■ **Task goal**
For each line in the data below that has the word "true", copy that line.

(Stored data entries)
==*==
theorem length_ite_one (b : Bool) (v : Byte) : (if b then [v] else []).length = b.toNat := by
  cases b <;> rfl

theorem length_ite_two (b : Bool) (v w : Byte) : (if b then [v, w] else []).length = 2 * b.toNat := by
  cases b <;> rfl

theorem stackImage_length (s : State) (other : Word) (list : Byte) :
    (stackImage s other list).length = listBytes list := by
  simp only [stackImage, listBytes, List.length_append, length_ite_one, length_ite_two]
  omega

theorem listBytes_le (list : Byte) : listBytes list ≤ 12 := by
  have h : ∀ b : Bool, b.toNat ≤ 1 := by decide
  have h0 := h (list.getLsbD 0)
  have h1 := h (list.getLsbD 1)
  have h2 := h (list.getLsbD 2)
  have h3 := h (list.getLsbD 3)
  have h4 := h (list.getLsbD 4)
  have h5 := h (list.getLsbD 5)
  have h6 := h (list.getLsbD 6)
  have h7 := h (list.getLsbD 7)
  simp only [listBytes]
  omega

/-! ## The whole state after a push of bytes -/

theorem State.ext_get (s t : State) (h8 : ∀ r, s.get8 r = t.get8 r) (hx : s.x = t.x) (hy : s.y = t.y) (hu : s.u = t.u)
    (hs : s.s = t.s) (hpc : s.pc = t.pc) (hm : s.mem = t.mem) (hf : s.freeDraws = t.freeDraws) : s = t := by
  have ha := h8 .a
  have hb := h8 .b
  have hc := h8 .cc
  have hd := h8 .dp
  cases s
  cases t
  simp_all [State.get8]

theorem State.pushBytes_s (st : State) (bs : List Byte) :
    st.pushBytes .s bs = { st with s := st.s - BitVec.ofNat 16 bs.length, mem := (st.pushBytes .s bs).mem } := by
  apply State.ext_get
  · intro r
    rw [State.pushBytes_get8 _ _ _ _ (by decide)]
    cases r <;> rfl
  · exact State.pushBytes_get16_other st .s .x bs (by decide)
  · exact State.pushBytes_get16_other st .s .y bs (by decide)
  · exact State.pushBytes_get16_other st .s .u bs (by decide)
  · exact State.pushBytes_get16_same st .s bs
  · exact State.pushBytes_get16_other st .s .pc bs (by decide)
  · rfl
  · exact State.pushBytes_freeDraws st .s bs

theorem State.pushBytes_u (st : State) (bs : List Byte) :
    st.pushBytes .u bs = { st with u := st.u - BitVec.ofNat 16 bs.length, mem := (st.pushBytes .u bs).mem } := by
  apply State.ext_get
  · intro r
    rw [State.pushBytes_get8 _ _ _ _ (by decide)]
    cases r <;> rfl
  · exact State.pushBytes_get16_other st .u .x bs (by decide)
  · exact State.pushBytes_get16_other st .u .y bs (by decide)
  · exact State.pushBytes_get16_same st .u bs
  · exact State.pushBytes_get16_other st .u .s bs (by decide)
  · exact State.pushBytes_get16_other st .u .pc bs (by decide)
  · rfl
  · exact State.pushBytes_freeDraws st .u bs

/-! ## The canonical form of the memory -/

theorem State.wf_push8 (st : State) (p : Reg16) (v : Byte) (h : Memory.wf st.mem = true) :
    Memory.wf (st.push8 p v).mem = true := by
  rw [State.push8_mem]
  exact Memory.wf_write _ _ _ (BitVec.isLt _) h

theorem State.wf_pushBytes (st : State) (p : Reg16) (bs : List Byte) (h : Memory.wf st.mem = true) :
    Memory.wf (st.pushBytes p bs).mem = true := by
  induction bs with
  | nil => exact h
  | cons b rest ih => exact State.wf_push8 _ _ _ ih

/-! ## Pulls -/

@[simp] theorem State.drop8_mem (st : State) (p : Reg16) : (st.drop8 p).mem = st.mem := by
  simp [State.drop8]

@[simp] theorem State.drop16_mem (st : State) (p : Reg16) : (st.drop16 p).mem = st.mem := by
  simp [State.drop16]

@[simp] theorem State.pullReg8_mem (st : State) (sel : Bool) (p : Reg16) (r : Reg8) :
    (st.pullReg8 sel p r).mem = st.mem := by
  cases sel <;> simp [State.pullReg8]

@[simp] theorem State.pullReg16_mem (st : State) (sel : Bool) (p r : Reg16) : (st.pullReg16 sel p r).mem = st.mem := by
  cases sel <;> simp [State.pullReg16]

@[simp] theorem State.pullList_mem (st : State) (p other : Reg16) (list : Byte) :
    (st.pullList p other list).mem = st.mem := by
  simp [State.pullList]

@[simp] theorem State.leaveInterrupt_mem (st : State) : st.leaveInterrupt.mem = st.mem := by
  unfold State.leaveInterrupt
  simp only [State.pullList_mem]
  split <;> simp

/-! ## A pull of a register list is one update of the state -/

theorem listBytes_eq (list : Byte) :
    listBytes list = (list.getLsbD 0).toNat + (list.getLsbD 1).toNat + (list.getLsbD 2).toNat + (list.getLsbD 3).toNat +
      2 * (list.getLsbD 4).toNat + 2 * (list.getLsbD 5).toNat + 2 * (list.getLsbD 6).toNat +
      2 * (list.getLsbD 7).toNat := by
  simp only [listBytes]
  omega

theorem stackOffset_one : ∀ list : Byte, stackOffset list 1 =
    BitVec.ofNat 16 ((list.getLsbD 0).toNat) := by
  decide

theorem stackOffset_two : ∀ list : Byte, stackOffset list 2 =
    BitVec.ofNat 16 ((list.getLsbD 0).toNat + (list.getLsbD 1).toNat) := by
  decide

theorem stackOffset_three : ∀ list : Byte, stackOffset list 3 =
    BitVec.ofNat 16 ((list.getLsbD 0).toNat + (list.getLsbD 1).toNat + (list.getLsbD 2).toNat) := by
  decide

theorem stackOffset_four : ∀ list : Byte, stackOffset list 4 =
    BitVec.ofNat 16 ((list.getLsbD 0).toNat + (list.getLsbD 1).toNat + (list.getLsbD 2).toNat +
      (list.getLsbD 3).toNat) := by
  decide

theorem stackOffset_five : ∀ list : Byte, stackOffset list 5 =
    BitVec.ofNat 16 ((list.getLsbD 0).toNat + (list.getLsbD 1).toNat + (list.getLsbD 2).toNat +
      (list.getLsbD 3).toNat + 2 * (list.getLsbD 4).toNat) := by
  decide

theorem stackOffset_six : ∀ list : Byte, stackOffset list 6 =
    BitVec.ofNat 16 ((list.getLsbD 0).toNat + (list.getLsbD 1).toNat + (list.getLsbD 2).toNat +
      (list.getLsbD 3).toNat + 2 * (list.getLsbD 4).toNat + 2 * (list.getLsbD 5).toNat) := by
  decide

theorem stackOffset_seven : ∀ list : Byte, stackOffset list 7 =
    BitVec.ofNat 16 ((list.getLsbD 0).toNat + (list.getLsbD 1).toNat + (list.getLsbD 2).toNat +
      (list.getLsbD 3).toNat + 2 * (list.getLsbD 4).toNat + 2 * (list.getLsbD 5).toNat + 2 * (list.getLsbD 6).toNat) := by
  decide

theorem State.pullReg8_s_cc (st : State) (sel : Bool) :
    st.pullReg8 sel .s .cc =
      { st with cc := if sel then st.readByte st.s else st.cc, s := st.s + BitVec.ofNat 16 sel.toNat } := by
  cases sel
  · simp [State.pullReg8]
  · rfl

theorem State.pullReg8_s_a (st : State) (sel : Bool) :
    st.pullReg8 sel .s .a =
      { st with a := if sel then st.readByte st.s else st.a, s := st.s + BitVec.ofNat 16 sel.toNat } := by
  cases sel
  · simp [State.pullReg8]
  · rfl

theorem State.pullReg8_s_b (st : State) (sel : Bool) :
    st.pullReg8 sel .s .b =
      { st with b := if sel then st.readByte st.s else st.b, s := st.s + BitVec.ofNat 16 sel.toNat } := by
  cases sel
  · simp [State.pullReg8]
  · rfl

theorem State.pullReg8_s_dp (st : State) (sel : Bool) :
    st.pullReg8 sel .s .dp =
      { st with dp := if sel then st.readByte st.s else st.dp, s := st.s + BitVec.ofNat 16 sel.toNat } := by
  cases sel
  · simp [State.pullReg8]
  · rfl

theorem State.pullReg16_s_x (st : State) (sel : Bool) :
    st.pullReg16 sel .s .x =
      { st with x := if sel then stackWord st st.s else st.x, s := st.s + BitVec.ofNat 16 (2 * sel.toNat) } := by
  cases sel
  · simp [State.pullReg16]
  · have h : st.s + 1 + 1 = st.s + 2 := by rw [BitVec.add_assoc]; rfl
    simp only [State.pullReg16, ↓reduceIte, State.drop16, State.drop8, State.set16, State.get16, h]
    rfl

theorem State.pullReg16_s_y (st : State) (sel : Bool) :
    st.pullReg16 sel .s .y =
      { st with y := if sel then stackWord st st.s else st.y, s := st.s + BitVec.ofNat 16 (2 * sel.toNat) } := by
  cases sel
  · simp [State.pullReg16]
  · have h : st.s + 1 + 1 = st.s + 2 := by rw [BitVec.add_assoc]; rfl
    simp only [State.pullReg16, ↓reduceIte, State.drop16, State.drop8, State.set16, State.get16, h]
    rfl

theorem State.pullReg16_s_u (st : State) (sel : Bool) :
    st.pullReg16 sel .s .u =
      { st with u := if sel then stackWord st st.s else st.u, s := st.s + BitVec.ofNat 16 (2 * sel.toNat) } := by
  cases sel
  · simp [State.pullReg16]
  · have h : st.s + 1 + 1 = st.s + 2 := by rw [BitVec.add_assoc]; rfl
    simp only [State.pullReg16, ↓reduceIte, State.drop16, State.drop8, State.set16, State.get16, h]
    rfl

theorem State.pullReg16_s_pc (st : State) (sel : Bool) :
    st.pullReg16 sel .s .pc =
      { st with pc := if sel then stackWord st st.s else st.pc, s := st.s + BitVec.ofNat 16 (2 * sel.toNat) } := by
  cases sel
  · simp [State.pullReg16]
  · have h : st.s + 1 + 1 = st.s + 2 := by rw [BitVec.add_assoc]; rfl
    simp only [State.pullReg16, ↓reduceIte, State.drop16, State.drop8, State.set16, State.get16, h]
    rfl

/-- A pull of a register list from S, bit 6 naming U (R192, R194). -/
theorem State.pullList_s (st : State) (list : Byte) :
    st.pullList .s .u list =
      { st with
        cc := if list.getLsbD 0 then st.readByte st.s else st.cc
        a := if list.getLsbD 1 then st.readByte (st.s + stackOffset list 1) else st.a
        b := if list.getLsbD 2 then st.readByte (st.s + stackOffset list 2) else st.b
        dp := if list.getLsbD 3 then st.readByte (st.s + stackOffset list 3) else st.dp
        x := if list.getLsbD 4 then stackWord st (st.s + stackOffset list 4) else st.x
        y := if list.getLsbD 5 then stackWord st (st.s + stackOffset list 5) else st.y
        u := if list.getLsbD 6 then stackWord st (st.s + stackOffset list 6) else st.u
        pc := if list.getLsbD 7 then stackWord st (st.s + stackOffset list 7) else st.pc
        s := st.s + BitVec.ofNat 16 (listBytes list) } := by
  simp only [State.pullList, State.pullReg8_s_cc, State.pullReg8_s_a, State.pullReg8_s_b, State.pullReg8_s_dp,
    State.pullReg16_s_x, State.pullReg16_s_y, State.pullReg16_s_u, State.pullReg16_s_pc, stackOffset_one,
    stackOffset_two, stackOffset_three, stackOffset_four, stackOffset_five, stackOffset_six, stackOffset_seven,
    listBytes_eq, BitVec.ofNat_add, ← BitVec.add_assoc]
  rfl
==*==
■ **Response**
theorem State.wf_push8 (st : State) (p : Reg16) (v : Byte) (h : Memory.wf st.mem = true) :
    Memory.wf (st.push8 p v).mem = true := by
theorem State.wf_pushBytes (st : State) (p : Reg16) (bs : List Byte) (h : Memory.wf st.mem = true) :
    Memory.wf (st.pushBytes p bs).mem = true := by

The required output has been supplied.